13. Document D6 is a post-published document submitted by the appellant itself in support of its case and to be seen as an expert opinion. The polynucleotide sequences described in document D6 encode chimeric CD40 ligands in which one or more subdomain(s) is/are of a non-human origin, preferably of a murine origin, and the other subdomain(s) is/are of a human origin (see in particular paragraph 00110 on pages 22 to 23 and claim 1). Such chimeric genes are not encompassed by claim 1 of the main request. Thus, any conclusion drawn regarding such chimeric genes of document D6 is meaningless with respect to the present assessment. Two chimeric CD40 ligands encoded by genes, which have been acknowledged by the appellant to be encompassed by claim 1 of the main request (see top of page 4 of the statement setting out the grounds of appeal), have been included in some experiments reported in document D6. The results of those experiments are given in the form of histograms which confirm that, as announced in Example 2 of the present application, human CLL cells transfected with a vector carrying a chimeric CD40 ligand gene according to claim 1 are indeed capable of expressing the encoded chimeric CD40 ligand. Therefore, the plausibility of the results of Example 2 of the application cannot be questioned on the basis of document D6.

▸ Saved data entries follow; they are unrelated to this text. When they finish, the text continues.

-- ==== Sys2Proof/Tests/Slice0.lean ====
section
/-! SUPPORT. The model's own tests and the witnesses of the obligations' hypotheses. Every expected value is one of
spec/95_test_vectors.md, named V<n> or P<n> there, or is written out from the rule a comment names. -/
/- One theorem at a time: the kernel's evaluations of a whole cipher are not held in memory side by side. -/
set_option Elab.async false

namespace Sys2Proof.Tests

open Sys2Proof Sys2Proof.Machine

/-! ### Helpers -/

/-- `n` bits given as a number. -/
def w (n v : Nat) : BitSeq := bitsN n v

/-- The engine after reset with its operands loaded. -/
def loaded (a k v : BitSeq) (msg : ByteSeq) : State := { State.reset with a := a, k := k, v := v, msg := msg }

/-- The machine after reset, with bytes presented. -/
def presented (B : ByteSeq) : State := { State.reset with port := B }

/-- The answer is a next state, and it has the property. -/
def next? (r : Result) (p : State → Bool) : Bool :=
  match r with
  | .next t => p t
  | _ => false

def text : ByteSeq := [0x41, 0x42, 0x43, 0x44, 0x45, 0x46, 0x47, 0x48]

/-- The key and plaintext of V1.1. -/
def key1 : BitSeq := w 64 0x133457799BBCDFF1
def plain1 : BitSeq := w 64 0x0123456789ABCDEF

/-! ### WellFormed: an ill-formed term for each check, and the largest well-formed one (R45) -/

theorem test_wellFormed_lda : Instr.wellFormed (.lda (zeros 128)) = true ∧ Instr.wellFormed (.lda (zeros 129)) = false := by
  decide +kernel
theorem test_wellFormed_ldk : Instr.wellFormed (.ldk (zeros 128)) = true ∧ Instr.wellFormed (.ldk (zeros 129)) = false := by
  decide +kernel
theorem test_wellFormed_ldv : Instr.wellFormed (.ldv (zeros 128)) = true ∧ Instr.wellFormed (.ldv (zeros 129)) = false := by
  decide +kernel
theorem test_wellFormed_ldm : Instr.wellFormed (.ldm text) = true := by decide
theorem MSGCAP_le : Config.MSGCAP ≤ 65528 := by unfold Config.MSGCAP; omega
theorem ldm_illFormed {P : ByteSeq} (h : 65528 < P.length) : Instr.wellFormed (.ldm P) = false :=
  decide_eq_false (by have := MSGCAP_le; omega)
theorem test_wellFormed_ldm_tooLong : Instr.wellFormed (.ldm (List.replicate 65529 0)) = false :=
  ldm_illFormed (by rw [List.length_replicate]; omega)
theorem test_wellFormed_frnd :
    Instr.wellFormed (.frnd 1) = true ∧ Instr.wellFormed (.frnd 16) = true ∧ Instr.wellFormed (.frnd 0) = false ∧
      Instr.wellFormed (.frnd 17) = false := by decide

/-! ### Decode: words written from R44, and section 9 of the vectors -/

theorem test_decode_nop : decode [0x00, 0x00] = .command .nop 2 := by decide
theorem test_decode_clr : decode [0x01, 0x00] = .command .clr 2 := by decide
theorem test_decode_lda : decode [0x10, 0x00, 0x00, 0x03, 0xA0] = .command (.lda [true, false, true]) 5 := by decide
theorem test_decode_ldk :
    decode [0x11, 0x00, 0x00, 0x40, 0x13, 0x34, 0x57, 0x79, 0x9B, 0xBC, 0xDF, 0xF1] = .command (.ldk key1) 12 := by
  decide +kernel
theorem test_decode_ldv :
    decode [0x12, 0x00, 0x00, 0x38, 0x31, 0x32, 0x33, 0x34, 0x35, 0x36, 0x37] =
      .command (.ldv (w 56 0x31323334353637)) 11 := by decide +kernel
theorem test_decode_ldm :
    decode [0x13, 0x00, 0x00, 0x0F, 0x49, 0x20, 0x4C, 0x4F, 0x56, 0x45, 0x20, 0x53, 0x45, 0x43, 0x55, 0x52, 0x49, 0x54,
        0x59] =
      .command (.ldm [0x49, 0x20, 0x4C, 0x4F, 0x56, 0x45, 0x20, 0x53, 0x45, 0x43, 0x55, 0x52, 0x49, 0x54, 0x59]) 19 := by
  decide
theorem test_decode_perms :
    decode [0x20, 0x00] = .command .permIp 2 ∧ decode [0x20, 0x01] = .command .permFp 2 ∧
      decode [0x20, 0x02] = .command .permPc1 2 ∧ decode [0x20, 0x03] = .command .permPc2 2 ∧
      decode [0x20, 0x04] = .command .permE 2 ∧ decode [0x20, 0x05] = .command .permP 2 := by decide
theorem test_decode_ksched : decode [0x30, 0x00] = .command .ksched 2 := by decide
theorem test_decode_frnd : decode [0x40, 0x01] = .command (.frnd 1) 2 ∧ decode [0x40, 0x10] = .command (.frnd 16) 2 := by
  decide
theorem test_decode_encrypt :
    decode [0x50, 0x00] = .command .encblk 2 ∧ decode [0x60, 0x00] = .command .encecb 2 ∧
      decode [0x61, 0x00] = .command .enccbc 2 := by decide
/-- V9.2, V9.5, V9.6. -/
theorem test_decode_illegal_loads :
    decode [0x10, 0x00, 0x00, 0x03, 0xB0] = .illegal .padBitSet 5 ∧
      decode ([0x10, 0x00, 0x00, 0x81] ++ List.replicate 17 0) = .illegal .tooManyBits 21 ∧
      decode [0x10, 0x01, 0x00, 0x00] = .illegal .argNotZero 4 := by decide +kernel
/-- V9.9 to V9.12. -/
theorem test_decode_illegal_controls :
    decode [0x70, 0x00] = .illegal .unassignedOp 2 ∧ decode [0x20, 0x06] = .illegal .noSuchTable 2 ∧
      decode [0x40, 0x00] = .illegal .noSuchRound 2 ∧ decode [0x40, 0x11] = .illegal .noSuchRound 2 ∧
      decode [0x50, 0x01] = .illegal .argNotZero 2 := by decide
/-- V9.7, V9.8, and the empty stream. -/
theorem test_decode_incomplete :
    decode [0x10, 0x00, 0x00] = .incomplete ∧ decode [0x10, 0x00, 0x00, 0x40, 0x01, 0x23, 0x45] = .incomplete ∧
      decode [] = .incomplete := by decide
/-- V9.17: the pad bit of a 63-bit load is encoded as 0. -/
theorem test_encode_63_bits :
    encode (.lda (plain1.take 63)) = [0x10, 0x00, 0x00, 0x3F, 0x01, 0x23, 0x45, 0x67, 0x89, 0xAB, 0xCD, 0xEE] := by
  decide +kernel

/-- The opcode table's numbering: a row's word, and an operand word in bits 31:16. -/
theorem test_tableWord :
    decodeTableWord 16 0x5000 = some .encblk ∧ decodeTableWord 16 0x1000 = some (.lda []) ∧
      decodeTableWord 32 0x31000 = some (.lda (zeros 3)) ∧ decodeTableWord 16 0x4001 = some (.frnd 1) ∧
      decodeTableWord 16 0x4000 = none := by decide

/-! ### The assembler (R48, R49) -/

theorem test_assemble_program :
    assemble ["LDK x\"133457799BBCDFF1\" ; V1.1".toList, "".toList, "ENCBLK".toList] =
      some [0x11, 0x00, 0x00, 0x40, 0x13, 0x34, 0x57, 0x79, 0x9B, 0xBC, 0xDF, 0xF1, 0x50, 0x00] := by decide +kernel
theorem test_assemble_pseudo : assembleLine "LDK.S \"ABCDEFGH\"".toList = .command (.ldk (w 64 0x4142434445464748)) := by
  decide +kernel
theorem test_assemble_too_long : assembleLine "LDK.S \"ABCDEFGHABCDEFGHI\"".toList = .rejected := by decide +kernel
theorem test_assemble_bytes : assembleLine "LDM 41 42 43".toList = .command (.ldm [0x41, 0x42, 0x43]) := by decide +kernel
theorem test_assemble_round :
    assembleLine "FRND 16".toList = .command (.frnd 16) ∧ assembleLine "FRND 17".toList = .rejected := by decide +kernel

14. Thus, in view of the above remarks, the Board concludes that the claimed invention as a whole involves an inventive step. Therefore, the main request meets the requirements of Article 56 EPC.
15. As the Board is satisfied that the other requirements of the EPC are also meet, the main request may form a basis for the grant of a patent.
For these reasons it is decided that:
1. The decision under appeal is set aside.
2. The case is remitted to the first instance with the order to grant a patent on the basis of claims 1 to 21 of the main request filed during the oral proceedings and a description and drawings to be adapted thereto.